Entries taken from a collection
^^^^

-- ==== Sys2Proof/Machine/Construction.lean ====
section
/-!
DEFINITION. `FIELD_INIT` (41_field_construction.md R110).
-/

namespace Sys2Proof.Machine

/-- The tables of an accepted polynomial take effect (R110 step 5). -/
def State.acceptField (s : State) : State := { s with tables := genTables s.poly, fv := true }

/-- A rejected polynomial: `FV <- 0`, table contents unspecified (R110 step 4; log entry 2). -/
def State.rejectField (s : State) : State :=
  { s with tables := freeTables s.freeCount, freeCount := s.freeCount + 1, fv := false }

/-- `FIELD_INIT` (R110): first `SV <- 0`, then the check on the generated `EXP`. -/
def execFieldInit (s : State) : Host.Outcome State Fault Refusal :=
  let s := (s.latch 0x01).invalidateScheme
  if coversGroup (genExp s.poly) then .next s.acceptField.done
  else .next (s.rejectField.raise .nonPrimitivePolynomial)

end Sys2Proof.Machine
end

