section
variable (s : State) (x : Nat) (v : Byte)
@[simp] theorem State.store_cmd : (s.store x v).cmd = s.cmd := rfl
@[simp] theorem State.store_fv : (s.store x v).fv = s.fv := rfl
@[simp] theorem State.store_sv : (s.store x v).sv = s.sv := rfl
@[simp] theorem State.store_err : (s.store x v).err = s.err := rfl
@[simp] theorem State.store_errcode : (s.store x v).errcode = s.errcode := rfl
@[simp] theorem State.store_poly : (s.store x v).poly = s.poly := rfl
@[simp] theorem State.store_k : (s.store x v).k = s.k := rfl
@[simp] theorem State.store_m : (s.store x v).m = s.m := rfl
@[simp] theorem State.store_scheme : (s.store x v).scheme = s.scheme := rfl
@[simp] theorem State.store_dlen : (s.store x v).dlen = s.dlen := rfl
@[simp] theorem State.store_nsh : (s.store x v).nsh = s.nsh := rfl
@[simp] theorem State.store_a : (s.store x v).a = s.a := rfl
@[simp] theorem State.store_b : (s.store x v).b = s.b := rfl
@[simp] theorem State.store_el : (s.store x v).el = s.el := rfl
@[simp] theorem State.store_eh : (s.store x v).eh = s.eh := rfl
@[simp] theorem State.store_r : (s.store x v).r = s.r := rfl
@[simp] theorem State.store_mem : (s.store x v).mem = Memory.write s.mem x v := rfl
@[simp] theorem State.store_tables : (s.store x v).tables = s.tables := rfl
@[simp] theorem State.store_freeCount : (s.store x v).freeCount = s.freeCount := rfl
@[simp] theorem State.store_pending : (s.store x v).pending = s.pending := rfl
@[simp] theorem State.store_hostReads : (s.store x v).hostReads = s.hostReads := rfl
end

section
variable (s : State) (x : Nat) (vs : List Byte)
@[simp] theorem State.storeBlock_cmd : (s.storeBlock x vs).cmd = s.cmd := rfl
@[simp] theorem State.storeBlock_fv : (s.storeBlock x vs).fv = s.fv := rfl
@[simp] theorem State.storeBlock_sv : (s.storeBlock x vs).sv = s.sv := rfl
@[simp] theorem State.storeBlock_err : (s.storeBlock x vs).err = s.err := rfl
@[simp] theorem State.storeBlock_errcode : (s.storeBlock x vs).errcode = s.errcode := rfl
@[simp] theorem State.storeBlock_poly : (s.storeBlock x vs).poly = s.poly := rfl
@[simp] theorem State.storeBlock_k : (s.storeBlock x vs).k = s.k := rfl
@[simp] theorem State.storeBlock_m : (s.storeBlock x vs).m = s.m := rfl
@[simp] theorem State.storeBlock_scheme : (s.storeBlock x vs).scheme = s.scheme := rfl
@[simp] theorem State.storeBlock_dlen : (s.storeBlock x vs).dlen = s.dlen := rfl
@[simp] theorem State.storeBlock_nsh : (s.storeBlock x vs).nsh = s.nsh := rfl
@[simp] theorem State.storeBlock_a : (s.storeBlock x vs).a = s.a := rfl
@[simp] theorem State.storeBlock_b : (s.storeBlock x vs).b = s.b := rfl
@[simp] theorem State.storeBlock_el : (s.storeBlock x vs).el = s.el := rfl
@[simp] theorem State.storeBlock_eh : (s.storeBlock x vs).eh = s.eh := rfl
@[simp] theorem State.storeBlock_r : (s.storeBlock x vs).r = s.r := rfl
@[simp] theorem State.storeBlock_mem : (s.storeBlock x vs).mem = Memory.writeBlock s.mem x vs := rfl
@[simp] theorem State.storeBlock_tables : (s.storeBlock x vs).tables = s.tables := rfl
@[simp] theorem State.storeBlock_freeCount : (s.storeBlock x vs).freeCount = s.freeCount := rfl
@[simp] theorem State.storeBlock_pending : (s.storeBlock x vs).pending = s.pending := rfl
@[simp] theorem State.storeBlock_hostReads : (s.storeBlock x vs).hostReads = s.hostReads := rfl
end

^^^^

▶ Problem statement
Could you retype exactly the lines above, starting at the line that contains "end Sys2Proof.Machine" and ending at the line that contains "vs).k = s.k := rfl", and nothing more?

▶ Written answer
end Sys2Proof.Machine
end

section
variable (s : State) (x : Nat) (v : Byte)
@[simp] theorem State.store_cmd : (s.store x v).cmd = s.cmd := rfl
@[simp] theorem State.store_fv : (s.store x v).fv = s.fv := rfl
@[simp] theorem State.store_sv : (s.store x v).sv = s.sv := rfl
@[simp] theorem State.store_err : (s.store x v).err = s.err := rfl
@[simp] theorem State.store_errcode : (s.store x v).errcode = s.errcode := rfl
@[simp] theorem State.store_poly : (s.store x v).poly = s.poly := rfl
@[simp] theorem State.store_k : (s.store x v).k = s.k := rfl
@[simp] theorem State.store_m : (s.store x v).m = s.m := rfl
@[simp] theorem State.store_scheme : (s.store x v).scheme = s.scheme := rfl
@[simp] theorem State.store_dlen : (s.store x v).dlen = s.dlen := rfl
@[simp] theorem State.store_nsh : (s.store x v).nsh = s.nsh := rfl
@[simp] theorem State.store_a : (s.store x v).a = s.a := rfl
@[simp] theorem State.store_b : (s.store x v).b = s.b := rfl
@[simp] theorem State.store_el : (s.store x v).el = s.el := rfl
@[simp] theorem State.store_eh : (s.store x v).eh = s.eh := rfl
@[simp] theorem State.store_r : (s.store x v).r = s.r := rfl
@[simp] theorem State.store_mem : (s.store x v).mem = Memory.write s.mem x v := rfl
@[simp] theorem State.store_tables : (s.store x v).tables = s.tables := rfl
@[simp] theorem State.store_freeCount : (s.store x v).freeCount = s.freeCount := rfl
@[simp] theorem State.store_pending : (s.store x v).pending = s.pending := rfl
@[simp] theorem State.store_hostReads : (s.store x v).hostReads = s.hostReads := rfl
end

section
variable (s : State) (x : Nat) (vs : List Byte)
@[simp] theorem State.storeBlock_cmd : (s.storeBlock x vs).cmd = s.cmd := rfl
@[simp] theorem State.storeBlock_fv : (s.storeBlock x vs).fv = s.fv := rfl
@[simp] theorem State.storeBlock_sv : (s.storeBlock x vs).sv = s.sv := rfl
@[simp] theorem State.storeBlock_err : (s.storeBlock x vs).err = s.err := rfl
@[simp] theorem State.storeBlock_errcode : (s.storeBlock x vs).errcode = s.errcode := rfl
@[simp] theorem State.storeBlock_poly : (s.storeBlock x vs).poly = s.poly := rfl
@[simp] theorem State.storeBlock_k : (s.storeBlock x vs).k = s.k := rfl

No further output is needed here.